## Exercise
Please find all lines in the data that hold the string "descCmd" and copy them.

╭─ Data to process

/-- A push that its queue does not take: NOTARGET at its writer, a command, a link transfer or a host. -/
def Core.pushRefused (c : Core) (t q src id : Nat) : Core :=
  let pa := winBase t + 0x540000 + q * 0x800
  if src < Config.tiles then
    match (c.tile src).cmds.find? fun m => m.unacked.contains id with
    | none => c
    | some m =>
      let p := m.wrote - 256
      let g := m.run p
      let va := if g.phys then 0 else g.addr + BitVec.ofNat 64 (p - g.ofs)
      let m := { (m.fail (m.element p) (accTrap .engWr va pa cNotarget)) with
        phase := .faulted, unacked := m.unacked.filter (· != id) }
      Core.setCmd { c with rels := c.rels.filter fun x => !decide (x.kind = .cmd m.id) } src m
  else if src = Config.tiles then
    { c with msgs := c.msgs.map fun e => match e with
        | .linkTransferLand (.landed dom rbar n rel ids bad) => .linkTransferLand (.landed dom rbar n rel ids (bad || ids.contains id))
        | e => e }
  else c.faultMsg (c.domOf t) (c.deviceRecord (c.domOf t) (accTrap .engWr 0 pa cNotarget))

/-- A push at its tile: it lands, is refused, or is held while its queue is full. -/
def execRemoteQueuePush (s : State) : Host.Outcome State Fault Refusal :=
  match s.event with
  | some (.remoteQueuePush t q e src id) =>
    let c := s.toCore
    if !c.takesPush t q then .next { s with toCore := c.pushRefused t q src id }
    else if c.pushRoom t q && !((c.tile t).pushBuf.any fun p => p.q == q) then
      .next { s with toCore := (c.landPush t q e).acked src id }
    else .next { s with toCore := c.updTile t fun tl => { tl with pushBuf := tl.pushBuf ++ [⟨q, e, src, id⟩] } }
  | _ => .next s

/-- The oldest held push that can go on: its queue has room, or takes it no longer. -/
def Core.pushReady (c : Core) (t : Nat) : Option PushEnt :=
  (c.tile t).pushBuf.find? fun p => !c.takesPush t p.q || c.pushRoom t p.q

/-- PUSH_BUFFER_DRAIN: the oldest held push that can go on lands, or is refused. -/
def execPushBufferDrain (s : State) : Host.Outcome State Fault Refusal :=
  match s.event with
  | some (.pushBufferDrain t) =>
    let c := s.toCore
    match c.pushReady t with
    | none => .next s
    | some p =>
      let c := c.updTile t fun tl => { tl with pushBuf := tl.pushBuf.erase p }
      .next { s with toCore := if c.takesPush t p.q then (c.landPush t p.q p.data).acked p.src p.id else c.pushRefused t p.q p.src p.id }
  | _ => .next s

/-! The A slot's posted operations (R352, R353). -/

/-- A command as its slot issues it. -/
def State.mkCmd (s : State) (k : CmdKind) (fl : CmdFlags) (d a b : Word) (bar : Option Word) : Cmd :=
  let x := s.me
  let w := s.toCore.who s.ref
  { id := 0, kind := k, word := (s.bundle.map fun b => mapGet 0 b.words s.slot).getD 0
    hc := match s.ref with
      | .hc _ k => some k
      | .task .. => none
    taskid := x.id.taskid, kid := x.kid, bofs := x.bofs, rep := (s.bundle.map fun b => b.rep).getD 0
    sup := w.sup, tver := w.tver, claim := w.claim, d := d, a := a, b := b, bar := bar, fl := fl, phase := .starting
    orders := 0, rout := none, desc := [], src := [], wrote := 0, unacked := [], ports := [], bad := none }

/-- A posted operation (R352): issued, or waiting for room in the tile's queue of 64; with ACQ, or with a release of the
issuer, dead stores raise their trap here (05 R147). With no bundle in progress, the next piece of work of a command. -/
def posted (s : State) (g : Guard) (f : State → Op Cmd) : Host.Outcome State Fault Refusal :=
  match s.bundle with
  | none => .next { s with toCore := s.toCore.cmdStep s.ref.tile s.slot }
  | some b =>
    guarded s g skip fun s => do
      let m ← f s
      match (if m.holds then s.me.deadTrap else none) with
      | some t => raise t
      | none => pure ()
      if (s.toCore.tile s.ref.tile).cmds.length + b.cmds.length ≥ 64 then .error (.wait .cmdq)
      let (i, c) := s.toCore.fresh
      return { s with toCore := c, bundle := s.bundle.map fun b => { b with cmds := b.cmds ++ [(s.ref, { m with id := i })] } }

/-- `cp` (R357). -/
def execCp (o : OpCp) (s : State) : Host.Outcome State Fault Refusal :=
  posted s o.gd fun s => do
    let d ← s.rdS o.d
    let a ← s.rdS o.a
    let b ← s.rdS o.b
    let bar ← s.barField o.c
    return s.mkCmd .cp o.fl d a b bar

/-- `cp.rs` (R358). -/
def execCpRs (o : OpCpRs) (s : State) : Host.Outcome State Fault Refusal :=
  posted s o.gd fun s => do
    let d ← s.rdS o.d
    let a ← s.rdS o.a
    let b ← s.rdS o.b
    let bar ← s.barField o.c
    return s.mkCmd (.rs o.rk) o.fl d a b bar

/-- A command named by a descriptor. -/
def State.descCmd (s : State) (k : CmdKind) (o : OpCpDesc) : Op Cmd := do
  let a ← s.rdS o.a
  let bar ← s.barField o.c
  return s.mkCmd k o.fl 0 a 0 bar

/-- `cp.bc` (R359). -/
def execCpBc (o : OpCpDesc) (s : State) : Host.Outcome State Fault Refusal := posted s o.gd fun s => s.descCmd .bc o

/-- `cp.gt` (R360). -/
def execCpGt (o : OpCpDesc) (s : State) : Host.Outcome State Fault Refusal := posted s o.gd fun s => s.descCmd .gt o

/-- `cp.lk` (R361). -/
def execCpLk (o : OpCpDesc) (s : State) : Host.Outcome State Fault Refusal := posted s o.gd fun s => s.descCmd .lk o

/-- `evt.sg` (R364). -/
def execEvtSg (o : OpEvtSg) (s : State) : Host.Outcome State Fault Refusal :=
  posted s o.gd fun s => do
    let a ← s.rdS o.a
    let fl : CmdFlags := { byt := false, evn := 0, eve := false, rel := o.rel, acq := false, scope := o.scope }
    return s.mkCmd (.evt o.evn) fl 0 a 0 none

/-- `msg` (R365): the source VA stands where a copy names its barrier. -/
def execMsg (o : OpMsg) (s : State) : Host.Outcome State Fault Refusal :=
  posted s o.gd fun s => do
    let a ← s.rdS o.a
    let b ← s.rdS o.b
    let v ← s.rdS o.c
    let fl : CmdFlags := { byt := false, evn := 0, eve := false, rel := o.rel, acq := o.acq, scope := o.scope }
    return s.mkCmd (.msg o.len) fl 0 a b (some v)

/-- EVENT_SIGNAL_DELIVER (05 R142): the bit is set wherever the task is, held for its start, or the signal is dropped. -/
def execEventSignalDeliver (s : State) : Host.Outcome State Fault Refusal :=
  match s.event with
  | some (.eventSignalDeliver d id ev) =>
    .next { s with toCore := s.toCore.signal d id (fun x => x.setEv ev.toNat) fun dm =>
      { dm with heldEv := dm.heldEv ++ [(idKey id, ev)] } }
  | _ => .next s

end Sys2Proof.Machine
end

╰─

## Solution to this exercise
def State.descCmd (s : State) (k : CmdKind) (o : OpCpDesc) : Op Cmd := do
def execCpBc (o : OpCpDesc) (s : State) : Host.Outcome State Fault Refusal := posted s o.gd fun s => s.descCmd .bc o
def execCpGt (o : OpCpDesc) (s : State) : Host.Outcome State Fault Refusal := posted s o.gd fun s => s.descCmd .gt o
def execCpLk (o : OpCpDesc) (s : State) : Host.Outcome State Fault Refusal := posted s o.gd fun s => s.descCmd .lk o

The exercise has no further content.